> **WHAT YOU WILL DO**
Only some lines are wanted. Transcribe, exactly, the lines below from the line with "operand (R140). -/" up to and including the line with "memory (R144). -/".

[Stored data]
━━━━━━━━━━
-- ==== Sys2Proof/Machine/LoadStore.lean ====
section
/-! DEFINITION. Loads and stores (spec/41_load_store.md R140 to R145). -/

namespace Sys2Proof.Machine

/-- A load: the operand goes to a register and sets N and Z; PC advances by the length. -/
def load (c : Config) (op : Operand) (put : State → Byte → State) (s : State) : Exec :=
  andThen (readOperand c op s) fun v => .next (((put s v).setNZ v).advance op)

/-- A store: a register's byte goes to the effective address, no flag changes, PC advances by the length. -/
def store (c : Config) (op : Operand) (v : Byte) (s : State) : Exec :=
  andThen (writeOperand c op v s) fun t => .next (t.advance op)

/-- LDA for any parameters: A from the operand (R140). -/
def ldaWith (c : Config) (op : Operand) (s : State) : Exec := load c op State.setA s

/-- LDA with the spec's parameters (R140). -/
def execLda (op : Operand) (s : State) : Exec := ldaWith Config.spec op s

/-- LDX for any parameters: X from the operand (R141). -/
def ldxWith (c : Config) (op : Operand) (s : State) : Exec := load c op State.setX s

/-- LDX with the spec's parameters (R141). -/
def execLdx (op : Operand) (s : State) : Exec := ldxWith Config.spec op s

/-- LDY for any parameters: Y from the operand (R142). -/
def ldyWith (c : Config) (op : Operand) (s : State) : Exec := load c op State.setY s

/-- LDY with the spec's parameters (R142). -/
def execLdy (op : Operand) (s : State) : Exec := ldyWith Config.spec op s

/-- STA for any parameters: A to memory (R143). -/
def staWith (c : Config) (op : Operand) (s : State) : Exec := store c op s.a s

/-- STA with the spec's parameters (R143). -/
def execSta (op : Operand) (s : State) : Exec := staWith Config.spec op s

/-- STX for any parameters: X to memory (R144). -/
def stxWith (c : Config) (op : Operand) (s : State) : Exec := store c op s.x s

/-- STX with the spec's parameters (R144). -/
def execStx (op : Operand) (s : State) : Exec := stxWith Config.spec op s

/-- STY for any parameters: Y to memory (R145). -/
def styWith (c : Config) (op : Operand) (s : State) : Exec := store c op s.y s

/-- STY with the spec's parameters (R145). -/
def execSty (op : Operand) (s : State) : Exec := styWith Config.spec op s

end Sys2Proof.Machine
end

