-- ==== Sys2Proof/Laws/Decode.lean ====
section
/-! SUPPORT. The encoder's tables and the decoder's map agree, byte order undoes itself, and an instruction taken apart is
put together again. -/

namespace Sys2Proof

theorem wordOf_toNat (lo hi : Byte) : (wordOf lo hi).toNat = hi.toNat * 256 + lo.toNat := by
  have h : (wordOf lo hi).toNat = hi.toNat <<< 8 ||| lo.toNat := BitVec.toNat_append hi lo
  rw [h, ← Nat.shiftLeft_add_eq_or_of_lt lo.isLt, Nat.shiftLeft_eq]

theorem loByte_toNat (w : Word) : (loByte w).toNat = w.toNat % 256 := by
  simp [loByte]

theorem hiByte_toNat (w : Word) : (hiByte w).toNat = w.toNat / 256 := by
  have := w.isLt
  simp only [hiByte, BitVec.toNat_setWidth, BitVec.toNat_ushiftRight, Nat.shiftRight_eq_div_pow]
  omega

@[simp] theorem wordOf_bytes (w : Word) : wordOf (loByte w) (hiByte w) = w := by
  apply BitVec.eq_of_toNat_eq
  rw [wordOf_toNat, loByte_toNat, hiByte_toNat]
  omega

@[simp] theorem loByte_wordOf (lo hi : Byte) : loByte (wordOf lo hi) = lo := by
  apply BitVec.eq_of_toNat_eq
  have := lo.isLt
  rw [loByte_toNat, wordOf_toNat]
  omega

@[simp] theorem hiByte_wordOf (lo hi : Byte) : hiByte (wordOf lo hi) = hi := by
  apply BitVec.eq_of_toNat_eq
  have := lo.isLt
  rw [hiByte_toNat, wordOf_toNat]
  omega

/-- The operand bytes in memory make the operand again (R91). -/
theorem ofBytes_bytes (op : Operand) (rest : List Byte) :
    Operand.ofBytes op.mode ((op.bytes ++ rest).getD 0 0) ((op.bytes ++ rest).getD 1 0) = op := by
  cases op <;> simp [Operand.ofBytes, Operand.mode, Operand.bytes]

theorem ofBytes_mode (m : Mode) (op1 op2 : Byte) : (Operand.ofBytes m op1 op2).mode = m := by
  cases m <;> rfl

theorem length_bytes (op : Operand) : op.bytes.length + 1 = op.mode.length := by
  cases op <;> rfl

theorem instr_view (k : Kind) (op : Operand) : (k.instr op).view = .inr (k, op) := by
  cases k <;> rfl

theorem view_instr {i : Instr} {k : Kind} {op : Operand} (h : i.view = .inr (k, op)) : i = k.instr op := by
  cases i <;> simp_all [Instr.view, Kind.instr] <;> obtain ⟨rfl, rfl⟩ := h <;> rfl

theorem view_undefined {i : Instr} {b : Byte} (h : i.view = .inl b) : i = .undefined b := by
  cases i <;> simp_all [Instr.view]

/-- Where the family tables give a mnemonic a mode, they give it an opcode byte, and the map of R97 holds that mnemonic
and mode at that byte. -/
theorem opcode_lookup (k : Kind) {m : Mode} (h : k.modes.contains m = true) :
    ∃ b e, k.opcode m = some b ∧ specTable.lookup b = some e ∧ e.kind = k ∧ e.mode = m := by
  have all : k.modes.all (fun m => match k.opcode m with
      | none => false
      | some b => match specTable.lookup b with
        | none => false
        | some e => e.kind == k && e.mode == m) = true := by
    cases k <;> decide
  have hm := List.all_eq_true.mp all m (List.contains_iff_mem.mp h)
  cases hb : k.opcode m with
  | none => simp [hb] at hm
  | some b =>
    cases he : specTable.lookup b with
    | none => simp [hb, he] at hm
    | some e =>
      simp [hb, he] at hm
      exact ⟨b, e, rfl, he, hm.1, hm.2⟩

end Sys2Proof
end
━━━━━━━━━━
> **THE ANSWER**
/-- LDA for any parameters: A from the operand (R140). -/
def ldaWith (c : Config) (op : Operand) (s : State) : Exec := load c op State.setA s

/-- LDA with the spec's parameters (R140). -/
def execLda (op : Operand) (s : State) : Exec := ldaWith Config.spec op s

/-- LDX for any parameters: X from the operand (R141). -/
def ldxWith (c : Config) (op : Operand) (s : State) : Exec := load c op State.setX s

/-- LDX with the spec's parameters (R141). -/
def execLdx (op : Operand) (s : State) : Exec := ldxWith Config.spec op s

/-- LDY for any parameters: Y from the operand (R142). -/
def ldyWith (c : Config) (op : Operand) (s : State) : Exec := load c op State.setY s

/-- LDY with the spec's parameters (R142). -/
def execLdy (op : Operand) (s : State) : Exec := ldyWith Config.spec op s

/-- STA for any parameters: A to memory (R143). -/
def staWith (c : Config) (op : Operand) (s : State) : Exec := store c op s.a s

/-- STA with the spec's parameters (R143). -/
def execSta (op : Operand) (s : State) : Exec := staWith Config.spec op s

/-- STX for any parameters: X to memory (R144). -/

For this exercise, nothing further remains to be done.